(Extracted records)
== Segment start ==

-- ==== Sys2Proof/Word.lean ====
section
/-! DEFINITION. The word types: a register, memory word, instruction word and bus address are 32 bits, a byte is 8
(00_scope.md R9 XLEN, ALEN; R11). Bit numbering is that of R10: bit 31 is the most significant. -/

namespace Sys2Proof

/-- A register value, a memory word, an instruction word or an address pattern (R9, R11). -/
abbrev Word := BitVec 32

/-- A byte, 0..255 (R11). -/
abbrev Byte := BitVec 8

/-- A register index: 4 bits, so none outside 0..15 can be presented (10_state.md R23, decision D8). -/
abbrev RegIndex := BitVec 4

/-- A condition code: selector `c[3:1]` and negation bit `c[0]` (30_encoding.md R94). -/
abbrev CondCode := BitVec 4

end Sys2Proof
end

== Segment end ==

### Work item
Your answer should be the lines of the records that hold the string "instruction".

### Reply
/-! DEFINITION. The word types: a register, memory word, instruction word and bus address are 32 bits, a byte is 8
/-- A register value, a memory word, an instruction word or an address pattern (R9, R11). -/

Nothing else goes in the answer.